Изображенные в «Нищей братии» мужики, однако, не так уж покорны и безропотны. Опираясь на гладкие посохи, они замерли в угрюмом ожидании. Нет, явно это не жалкие, заискивающие попрошайки, что выставляют напоказ свои язвы и рубища. И худой с большой шапкой вьющихся волос, высокий крестьянин, чьи слепые глазницы странным образом кажутся зрячими и даже излучают какую-то злую силу; и сутулый лобастый старик, спрятавший правую, должно быть больную, руку в огромную варежку,— оба они не утратили достоинства и крепости характера. Они не молят о снисхождении, а скорее требуют справедливого воздаяния за свою горестную судьбу. Худой нищий, так сумрачно насупивший тонкие брови, едва ли не грозен с виду, а старик, затаивший скептическую усмешку в своих усах, совсем не склонен к жалостливым причитаниям; он из тех, чей мудрый, выстраданный опыт жизни внушает уважение.

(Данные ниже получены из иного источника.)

theorem ran_grantBay (bay : Bay) (s : State) (h : (s.latch bay).release = .pending) : Ran s (grantBay bay s) := by
  have spc : (grantBay bay s).spc = { s.spc with packInfo := s.spc.packInfo.set bay none } := answerRelease_spc ..
  have scv : (grantBay bay s).scv = s.scv := by
    unfold grantBay answerRelease; dsimp only [raise_scv]; split
    · split <;> rfl
    · rfl
  have slu := answerRelease_slu bay .ok none (clearPack bay (s.setLatch bay (s.latch bay).grant))
  refine ⟨fun p => ?_, fun x => ?_, fun x n => ?_, by rw [spc], scv, fun _ => ?_, (raised_tx _ _).trans slu.1,
    fun x n a b => raised_counts _ .release x n a (by rw [slu.2]; exact b)⟩
  · unfold State.path; rw [spc]; exact PathRan.refl _
  · unfold grantBay
    rw [raise_latch, answerRelease_latch]
    split
    · rename_i e
      subst e
      refine .inr ⟨h, .inr (.inl ?_)⟩
      show { ((s.setLatch x (s.latch x).grant).latch x) with hostOwed := false } = _
      rw [setLatch_latch, if_pos rfl]
    · rename_i e
      show Evaluated _ ((s.setLatch bay (s.latch bay).grant).latch x)
      rw [setLatch_latch, if_neg e]; exact .inl rfl
  · rw [spc, PerBay.get_set]; split
    · rfl
    · exact n
  · unfold State.path; rw [spc]

theorem ran_refuseBay (bay : Bay) (s : State) (h : (s.latch bay).release = .pending) : Ran s (refuseBay bay s) := by
  have spc : (refuseBay bay s).spc = s.spc := answerRelease_spc ..
  have scv : (refuseBay bay s).scv = s.scv := by
    unfold refuseBay answerRelease; dsimp only [raise_scv]; split
    · split <;> rfl
    · rfl
  have slu := answerRelease_slu bay .failed (some .soleSource) (s.setLatch bay ((s.latch bay).endRelease .refused))
  refine ⟨fun p => ?_, fun x => ?_, fun x n => by rw [spc]; exact n, by rw [spc], scv, fun _ => ?_,
    (raised_tx _ _).trans slu.1, fun x n a b => raised_counts _ .release x n a (by rw [slu.2]; exact b)⟩
  · unfold State.path; rw [spc]; exact PathRan.refl _
  · unfold refuseBay
    rw [raise_latch, answerRelease_latch]
    split
    · rename_i e
      subst e
      refine .inr ⟨h, .inr (.inr ?_)⟩
      rw [setLatch_latch, if_pos rfl]
    · rename_i e
      rw [setLatch_latch, if_neg e]; exact .inl rfl
  · unfold State.path; rw [spc]

theorem ran_pendFor (bay : Bay) (c : PendingCause) (s : State) (h : (s.latch bay).release = .pending) :
    Ran s (pendFor bay c s) := ran_setLatch s bay _ (.inr ⟨h, .inl rfl⟩)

Такое изображение «Нищей братии», хотя и перекликается с некоторыми образами крестьян в русской живописи второй половины XIX века, все же содержит много принципиально нового. Ведь «униженных и оскорбленных» показывали с сердечным сочувствием, с тягостной болью, но — так часто! — представляя страдание фатальным и безысходным. Как часто это ощущение беспросветности судьбы, печального, рокового жребия встречается в народных песнях. В такой, например: «Ах! талан ли мой, талан таков, или участь моя горькая, иль звезда моя злосчастная? Высоко звезда восходила, выше светлого месяца, что затмила красно солнышко! На роду ли мне написано, на долу ли мне досталося, что во все дни горе мыка-ти...» Та же образная тема звучит в необозримом количестве произведений русских писателей и художников. Юродивые, Горбуны, Акакии Акакиевичи, Макары Девушкины, Мармеладовы — сколько их, вконец раздавленных беспощадной судьбой и смиренно, безропотно влачивших свой жестокий крест по каторжной «Владимирке» русской жизни, изобразило отечественное искусство!

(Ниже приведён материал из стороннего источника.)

-- ==== Sys2Proof/Tests/Slice0.lean ====
section
/-! SUPPORT. The model's own tests: ill-formed commands, small steps on small states, and, for the statements of Obligations.lean,
states and operands that meet their hypotheses. -/

namespace Sys2Proof.Tests

open Sys2Proof Sys2Proof.Machine Sys2Proof.Safety

/-! ### WellFormed: each check refuses an ill-formed term -/

theorem test_wellFormed_payload : (Instr.setPath 0 (List.replicate 241 0)).wellFormed = false := by
  rw [Instr.wellFormed, payloadFits, List.length_replicate]; rfl
theorem test_wellFormed_payload_limit : (Instr.setPath 0 (List.replicate 240 0)).wellFormed = true := by
  rw [Instr.wellFormed, payloadFits, List.length_replicate]; rfl
theorem test_wellFormed_count : (Instr.thermistorConversionEnd 40001).wellFormed = false := by decide
theorem test_wellFormed_count_limit : (Instr.thermistorConversionEnd 40000).wellFormed = true := by decide
theorem test_wellFormed_current :
    (Instr.stringMeasurement 0 ⟨⟨65536, 0⟩, ⟨0, 0⟩, ⟨0, 0⟩, ⟨0, 0⟩⟩).wellFormed = false := by decide
theorem test_wellFormed_headroom :
    (Instr.stringFaultConfirm 0 ⟨⟨0, 0⟩, ⟨0, 0⟩, ⟨0, 0⟩, ⟨65535, 65536⟩⟩).wellFormed = false := by decide

/-! ### Helpers -/

/-- The state a step leaves; the state itself where it stops. -/
def after (o : Host.Outcome State Fault Refusal) (s : State) : State :=
  match o with
  | .next t => t
  | .fault _ => s
  | .refused _ => s

/-- One command on a state. -/
def run (c : Instr) (s : State) : State := after (exec c s) s

/-- The part after reset. -/
def z : State := State.reset

/-- The same with a frame on SYS_TX. -/
def busy : State := { z with slu := { z.slu with tx := some [] } }

def rx (r : Receiver) : State := z.setRx r

/-- A path in a state, with its source at a voltage. -/
def pathAt (p : Source) (st : PathState) (mv : Nat) : PathRecord := { PathRecord.powerOn p with state := st, voltage := mv }

/-- After the start-up interval, with the three paths given and a source feeding. -/
def supply (feeding : Option Source) (dc a b : PathState × Nat) : State :=
  { z with
    spc :=
      { z.spc with
        startUp := false, feeding := feeding
        paths := ⟨pathAt .dcIn dc.1 dc.2, pathAt .bayA a.1 a.2, pathAt .bayB b.1 b.2⟩ } }

/-- DC_IN feeds, and both bays hold a pack. -/
def live : State := supply (some .dcIn) (.closed, 19000) (.opened, 15000) (.opened, 15000)

/-- BAY_A feeds, and BAY_B holds a pack at 200 mV less. -/
def onBattery : State := supply (some .bayA) (.opened, 0) (.closed, 15000) (.opened, 14800)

Но вот в «Нищей братии» этой безропотной покорности уже нет. Здесь страдание оборачивается обвинением, гневом, лишь малая грань отделяет его от действенной ненависти. Исход 1917 года, в начале которого исполнена эта композиция, ясно показал, что таилось за таким строем чувств измученного народа.

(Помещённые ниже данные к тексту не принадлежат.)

-- ==== Sys2Proof/Machine/Ops.lean ====
section
/-! DEFINITION. The shared operations over the registers: one limb of a register (00_scope.md R7), narrowing (R9),
issue (10_state.md R26), and completion (R27) with its conditions (60_exceptions.md R231, R232). The block takes no
traps (R236): a condition is recorded in STATUS by the completion that raises it, and no other operation enters or
leaves anything. -/

namespace Sys2Proof.Machine

/-- `limb(X, i)` (R7). -/
def limb {p : Params} (x : Wide p) (i : Nat) : Limb p := x.extractLsb' (p.lb * i) p.lb

/-- Replaces limb `i` of a register by `v` and leaves the other limbs unchanged (20_memory.md R55). -/
def setLimb {p : Params} (x : Wide p) (i : Nat) (v : Limb p) : Wide p :=
  (x &&& ~~~((BitVec.allOnes p.lb).setWidth p.w <<< (p.lb * i))) ||| (v.setWidth p.w <<< (p.lb * i))

/-- `v mod 2^W` as a register's value (R9, R11). -/
def narrow (p : Params) (v : Nat) : Wide p := BitVec.ofNat p.w v

/-- The same machine with other register contents. -/
def State.withBlock (s : State) (b : Block s.params) : State := { s with block := b }

/-- Issue (R26): the command and the operands are latched and BUSY is set; OVF, DBZ and ILL are not changed. -/
def issue {p : Params} (b : Block p) (c : Limb p) : Block p :=
  { b with pend := c, lopa := b.opa, lopb := b.opb, status := { b.status with busy := true } }

/-- Completion (R27): RES, REM and the three flags get what the command's rule gives, and BUSY is cleared. -/
def complete {p : Params} (b : Block p) (res rem : Wide p) (ovf dbz ill : Bool) : Block p :=
  { b with res := res, rem := rem, status := { busy := false, ovf := ovf, dbz := dbz, ill := ill } }

/-- The completion of a legal command that writes RES and keeps REM (R22, R23, R28). -/
def completeResult (s : State) (res : Wide s.params) (ovf : Bool) : StepOutcome :=
  .next (s.withBlock (complete s.block res s.block.rem ovf false false))

/-- The completion of a division with a non-zero divisor: RES is the quotient, REM the remainder (R23, R140, R141). -/
def completeDivision (s : State) (quotient remainder : Wide s.params) : StepOutcome :=
  .next (s.withBlock (complete s.block quotient remainder false false false))

/-- `signal DBZ` (R231): STATUS.DBZ is set, OVF cleared, and RES and REM keep their values. -/
def completeDbz (s : State) : StepOutcome :=
  .next (s.withBlock (complete s.block s.block.res s.block.rem false true false))

/-- The completion of an illegal command (R232): STATUS.ILL is set, OVF and DBZ cleared, and RES and REM keep their
values. Nothing of the command is recorded (R230), so why it is illegal makes no difference. -/
def completeIllegal (s : State) (_why : IllegalCommand) : StepOutcome :=
  .next (s.withBlock (complete s.block s.block.res s.block.rem false false true))

/-- The machine with the command word `w` (its low `nbits` bits) issued (R26) and the unit's turn next. A limb narrower
than the word keeps the word's low bits. -/
def State.issueWord (s : State) (nbits w : Nat) : State :=
  { s.withBlock (issue s.block (BitVec.ofNat s.params.lb (w % 2 ^ nbits))) with sched := .unit :: s.sched }

end Sys2Proof.Machine
end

«Нищая братия» по своему настроению не одинока в «лесной серии» Коненкова. Есть в ней образы, содержащие еще более открытый, резкий вызов. Сощуривший против солнца глубоко посаженные глаза, длиннолицый «Бурлак» (1915) полон гордого достоинства, чувства внутренней свободы. Небрежно сжимает он в зубах резную трубку, да и во всем выражении его худого, острого лица сквозит вольность, независимость характера. Это человек крепкой жизненной хватки, готовый смело и дерзко драться за свои права.
В прямом соседстве с такими вещами, как «Нищая братия» или «Бурлак», следует рассматривать «богатырские» скульптуры «Лесной серии» — «Великосил» (1908), «Еруслан Лазаревич» (1913), «Богатырь Кузьма Сирафонтов» (1913) и другие. В них очевиден былинный склад, здесь множество чисто сказочных деталей, вроде коней-драконов Еруслана Лазаревича или огромных пальцев, которые лежат на голове Кузьмы Сирафонтова, неожиданно и весело имитируя волосы. Былинная гипербола есть и в поражающем воображение могуществе обликов богатырей — «великосилов». Говорят иногда, что в некоторых скульптурах серии это могущество показано односторонне, чисто мускульно. Пусть так, но ведь грубоватость таких вещей смягчается ощущением, что перед нами сказочный образ, метафоричность которого не следует понимать буквально: это ведь символ, богатырю тут «поручено» изображать силу, так же как сове-ведьме — мрачную злость, лешему — хитрость и т. д. В сказочных повествованиях фольклора нередки такие однозначные «амплуа».
Зато уж силища у этих богатырей такая, что горы способна свернуть. И если она, эта сила, соединится с гневом и решимостью отчаяния исстрадавшейся Нищей братии, с вольнолюбивостыо Бурлака, с душевной цельностью иных героев «лесной серии» — такие вот богатыри смогут стать «мстителями суровыми», чья могучая энергия разрядится грозовыми раскатами. Пожалуй, в «богатырской симфонии» Коненкова такая мелодия была ведущей.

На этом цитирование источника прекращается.